## PROVIDED RECORDS
■ ■ ■
/-- The state after a read of a register: the counters that a read clears are zero (R24, R58, R74, R142, R219, R376,
R442). -/
def State.readClears (s : State) (off : Nat) : State :=
  match regIndex off 0x200000 8 8, regIndex off 0x300000 262144 8, regIndex off 0x620000 4 8, regIndex off 0x700000 2048 8 with
  | some n, _, _, _ => s.updIntake n fun k => { k with discards := 0 }
  | _, some i, _, _ => if i % 4 = 1 then s.updAcct (i / 4) fun a => { a with consumed := 0 } else s
  | _, _, some w, _ =>
    { s with logs := { s.logs with xovf := mset s.logs.xovf w { mget s.logs.xovf w {} with count := 0 } } }
  | _, _, _, some i =>
    if i % 32 = 6 then s.updRoom (i / 32) fun r => { r with herr := { r.herr with count := 0 } }
    else if i % 32 = 7 then s.updRoom (i / 32) fun r => { r with axlost := { r.axlost with count := 0 } }
    else s
  | _, _, _, _ =>
    match regIndex off 0x800000 96 8, regIndex off 0xA10000 2048 8 with
    | some p, _ => { s with ewj := mset s.ewj p { mget s.ewj p {} with retries := 0 } }
    | _, some i => if i % 2 = 1 then s.updStream (i / 2) fun x => { x with dropFull := 0, dropLen := 0 } else s
    | _, _ =>
      if 0x900000 ≤ off ∧ off < 0x910000 ∧ off % 8 = 0 then
        s.updPort ((off - 0x900000) / 0x4000) fun e => e.clear ((off - 0x900000) % 0x4000)
      else s

/-- COUNTER_READ_CLEAR (R27, R74): an aligned read of any register of window 0; the value stands in `rd`. -/
def execCounterReadClear (off : Nat) (s : State) : Host.Outcome State Fault Refusal :=
  .next { s.readClears off with rd := BitVec.ofNat 64 (s.regWord off), rdBytes := natToBytes 8 (s.regWord off) }

/-! ### Writes without a row of their own (R27) -/

/-- A register of a room's block written; ROOM_HEARTH has its own row. -/
def Room.putWord (r : Room) (off v : Nat) : Room :=
  match off with
  | 0x08 => { r with trapBase := BitVec.ofNat 64 (natField v 17 27 * 2 ^ 17 + natField v 0 1) }
  | 0x10 => { r with trapVa := BitVec.ofNat 64 (natField v 0 48) }
  | 0x18 => { r with parkThresh := natField v 0 32 }
  | 0x20 => { r with dlock := natField v 0 32 }
  | 0x28 => { r with hkAcct := natField v 0 16 }
  | _ => r

/-- A register of the lodge or of power written: the attestation address and nonce, LODGE_CAUSE, and three power limits
(R44, R47, R48, R79). -/
def State.putLow (s : State) (off v : Nat) : State :=
  let l := s.lodge
  match off with
  | 0x08 => { s with lodge := { l with cuts := 0, causeWing := 0, causeRoom := 0, cause := 0 } }
  | 0x10 => { s with lodge := { l with attAddr := BitVec.ofNat 64 v } }
  | 0x18 => { s with lodge := { l with attNonce := mput l.attNonce 0 (BitVec.ofNat 64 v) 0 } }
  | 0x20 => { s with lodge := { l with attNonce := mput l.attNonce 1 (BitVec.ofNat 64 v) 0 } }
  | 0x28 => { s with lodge := { l with attNonce := mput l.attNonce 2 (BitVec.ofNat 64 v) 0 } }
  | 0x30 => { s with lodge := { l with attNonce := mput l.attNonce 3 (BitVec.ofNat 64 v) 0 } }
  | 0x100040 => { s with power := { s.power with droopTicks := max 16 (natField v 0 16) } }
  | 0x100050 => { s with power := { s.power with idleTicks := natField v 0 32 } }
  | _ => s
■ ■ ■
## WORK ITEM
The answer is a portion of the data. Write out exactly the line with "r with trapVa" and all lines after it.

## OUTPUT OF THE EXERCISE
  | 0x10 => { r with trapVa := BitVec.ofNat 64 (natField v 0 48) }
  | 0x18 => { r with parkThresh := natField v 0 32 }
  | 0x20 => { r with dlock := natField v 0 32 }
  | 0x28 => { r with hkAcct := natField v 0 16 }
  | _ => r

/-- A register of the lodge or of power written: the attestation address and nonce, LODGE_CAUSE, and three power limits
(R44, R47, R48, R79). -/
def State.putLow (s : State) (off v : Nat) : State :=
  let l := s.lodge
  match off with
  | 0x08 => { s with lodge := { l with cuts := 0, causeWing := 0, causeRoom := 0, cause := 0 } }
  | 0x10 => { s with lodge := { l with attAddr := BitVec.ofNat 64 v } }
  | 0x18 => { s with lodge := { l with attNonce := mput l.attNonce 0 (BitVec.ofNat 64 v) 0 } }
  | 0x20 => { s with lodge := { l with attNonce := mput l.attNonce 1 (BitVec.ofNat 64 v) 0 } }
  | 0x28 => { s with lodge := { l with attNonce := mput l.attNonce 2 (BitVec.ofNat 64 v) 0 } }
  | 0x30 => { s with lodge := { l with attNonce := mput l.attNonce 3 (BitVec.ofNat 64 v) 0 } }
  | 0x100040 => { s with power := { s.power with droopTicks := max 16 (natField v 0 16) } }
  | 0x100050 => { s with power := { s.power with idleTicks := natField v 0 32 } }
  | _ => s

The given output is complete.